> Aim of the exercise: What is the number of lines in the data that include the string "rcases"? Give it by itself.

> Study material:
-- ==== Sys2Proof/Laws/Memory.lean ====
section
/-! SUPPORT. The laws of the Register File's list: read after write, and that every operation keeps the canonical form. -/

namespace Sys2Proof.Machine

theorem lookup_insert_same (m : Memory) (a : Nat) (v : Byte) : Memory.lookup (Memory.insert m a v) a = some v := by
  induction m with
  | nil => simp [Memory.insert, Memory.lookup]
  | cons c m ih =>
    obtain ⟨k, w⟩ := c
    simp only [Memory.insert]
    split
    · simp [Memory.lookup]
    · split
      · simp [Memory.lookup]
      · rename_i h1 h2
        have : k ≠ a := fun h => h2 h.symm
        simp [Memory.lookup, this, ih]

theorem lookup_insert_other (m : Memory) (a b : Nat) (v : Byte) (h : b ≠ a) :
    Memory.lookup (Memory.insert m a v) b = Memory.lookup m b := by
  induction m with
  | nil => simp [Memory.insert, Memory.lookup, Ne.symm h]
  | cons c m ih =>
    obtain ⟨k, w⟩ := c
    simp only [Memory.insert]
    split
    · simp [Memory.lookup, Ne.symm h]
    · split
      · rename_i h1 h2
        subst h2
        simp [Memory.lookup, Ne.symm h]
      · simp [Memory.lookup, ih]

theorem lookup_erase_same (m : Memory) (a : Nat) : Memory.lookup (Memory.erase m a) a = none := by
  induction m with
  | nil => rfl
  | cons c m ih =>
    obtain ⟨k, w⟩ := c
    by_cases h : k = a
    · simpa [Memory.erase, h] using ih
    · simpa [Memory.erase, h, Memory.lookup] using ih

theorem lookup_erase_other (m : Memory) (a b : Nat) (h : b ≠ a) :
    Memory.lookup (Memory.erase m a) b = Memory.lookup m b := by
  induction m with
  | nil => rfl
  | cons c m ih =>
    obtain ⟨k, w⟩ := c
    by_cases hk : k = a
    · subst hk
      simpa [Memory.erase, Memory.lookup, Ne.symm h] using ih
    · by_cases hb : k = b
      · simp [Memory.erase, Memory.lookup, hb, h]
      · simpa [Memory.erase, hk, Memory.lookup, hb] using ih

/-- Read after write. -/
@[simp] theorem readMem_write (m : Memory) (n a b : Nat) (v : Byte) :
    readMem (Memory.write m a v) n b = if b = a then v else readMem m n b := by
  unfold readMem Memory.write
  by_cases h : b = a
  · subst h
    by_cases hf : fixedReset b = some v
    · simp [hf, lookup_erase_same, unlisted]
    · simp [hf, lookup_insert_same]
  · by_cases hf : fixedReset a = some v
    · simp [hf, h, lookup_erase_other]
    · simp [hf, h, lookup_insert_other]

/-- The smallest address listed is above a bound. -/
def Memory.above (a : Nat) : Memory → Prop
  | [] => True
  | c :: _ => a < c.1

theorem sorted_cons (c : Host.Cell) (m : Memory) :
    Memory.sorted (c :: m) = true ↔ Memory.above c.1 m ∧ Memory.sorted m = true := by
  cases m with
  | nil => simp [Memory.sorted, Memory.above]
  | cons d m => simp [Memory.sorted, Memory.above]

theorem above_of_sorted (c : Host.Cell) (m : Memory) (h : Memory.sorted (c :: m) = true) : ∀ d ∈ m, c.1 < d.1 := by
  induction m generalizing c with
  | nil => simp
  | cons e m ih =>
    rw [sorted_cons] at h
    have h1 : c.1 < e.1 := h.1
    intro d hd
    rcases List.mem_cons.mp hd with rfl | hd
    · exact h1
    · exact Nat.lt_trans h1 (ih e h.2 d hd)

theorem insert_above (m : Memory) (a b : Nat) (v : Byte) (h : Memory.above b m) (hb : b < a) :
    Memory.above b (Memory.insert m a v) := by
  cases m with
  | nil => simpa [Memory.insert, Memory.above] using hb
  | cons c m =>
    obtain ⟨k, w⟩ := c
    simp only [Memory.insert]
    split
    · simpa [Memory.above] using hb
    · split
      · simpa [Memory.above] using hb
      · simpa [Memory.above] using h

theorem sorted_insert (m : Memory) (a : Nat) (v : Byte) (h : Memory.sorted m = true) :
    Memory.sorted (Memory.insert m a v) = true := by
  induction m with
  | nil => rfl
  | cons c m ih =>
    obtain ⟨k, w⟩ := c
    have hs := (sorted_cons _ _).mp h
    simp only [Memory.insert]
    split
    · rename_i h1
      exact (sorted_cons _ _).mpr ⟨h1, h⟩
    · split
      · rename_i h1 h2
        subst h2
        exact (sorted_cons _ _).mpr ⟨hs.1, hs.2⟩
      · rename_i h1 h2
        exact (sorted_cons _ _).mpr ⟨insert_above m a k v hs.1 (by omega), ih hs.2⟩

theorem above_filter (m : Memory) (b : Nat) (p : Host.Cell → Bool) (h : ∀ d ∈ m, b < d.1) :
    Memory.above b (m.filter p) := by
  cases hf : m.filter p with
  | nil => simp [Memory.above]
  | cons d r =>
    have : d ∈ m.filter p := by simp [hf]
    exact h d (List.mem_of_mem_filter this)

theorem sorted_filter (m : Memory) (p : Host.Cell → Bool) (h : Memory.sorted m = true) :
    Memory.sorted (m.filter p) = true := by
  induction m with
  | nil => rfl
  | cons c m ih =>
    have hs := (sorted_cons _ _).mp h
    by_cases hp : p c = true
    · simp only [List.filter_cons, hp, if_true]
      exact (sorted_cons _ _).mpr ⟨above_filter m c.1 p (above_of_sorted c m h), ih hs.2⟩
    · simpa [List.filter_cons, hp] using ih hs.2

theorem mem_insert (m : Memory) (a : Nat) (v : Byte) (c : Host.Cell) (h : c ∈ Memory.insert m a v) :
    c = (a, v) ∨ c ∈ m := by
  induction m with
  | nil => simpa [Memory.insert] using h
  | cons d m ih =>
    obtain ⟨k, w⟩ := d
    simp only [Memory.insert] at h
    split at h
    · rcases List.mem_cons.mp h with h | h
      · exact .inl h
      · exact .inr h
    · split at h
      · rcases List.mem_cons.mp h with h | h
        · exact .inl h
        · exact .inr (List.mem_cons_of_mem _ h)
      · rcases List.mem_cons.mp h with h | h
        · exact .inr (by simp [h])
        · rcases ih h with h | h
          · exact .inl h
          · exact .inr (List.mem_cons_of_mem _ h)

/-- Every memory operation keeps the canonical form: the one write the meanings use. -/
theorem wf_write (m : Memory) (a : Nat) (v : Byte) (ha : a < 0x200) (h : Memory.wf m = true) :
    Memory.wf (Memory.write m a v) = true := by
  simp only [Memory.wf, Bool.and_eq_true, List.all_eq_true] at h ⊢
  unfold Memory.write
  split
  · refine ⟨sorted_filter m _ h.1, ?_⟩
    intro c hc
    exact h.2 c (List.mem_of_mem_filter hc)
  · rename_i hf
    refine ⟨sorted_insert m a v h.1, ?_⟩
    intro c hc
    rcases mem_insert m a v c hc with rfl | hc
    · simpa using ⟨ha, hf⟩
    · exact h.2 c hc

theorem wf_nil : Memory.wf [] = true := rfl

theorem fbAddr_lt (i : BitVec 7) : fbAddr i < 0x200 := by
  have := i.isLt
  simp only [fbAddr, Addr.fbBase]
  omega

theorem fbAddr_ge (i : BitVec 7) : 0x180 ≤ fbAddr i := by
  simp only [fbAddr, Addr.fbBase]
  omega

theorem fbAddr_inj (i j : BitVec 7) : fbAddr i = fbAddr j ↔ i = j := by
  simp only [fbAddr, Addr.fbBase]
  constructor
  · intro h
    exact BitVec.eq_of_toNat_eq (by omega)
  · rintro rfl
    rfl

end Sys2Proof.Machine
end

> Expected answer: 6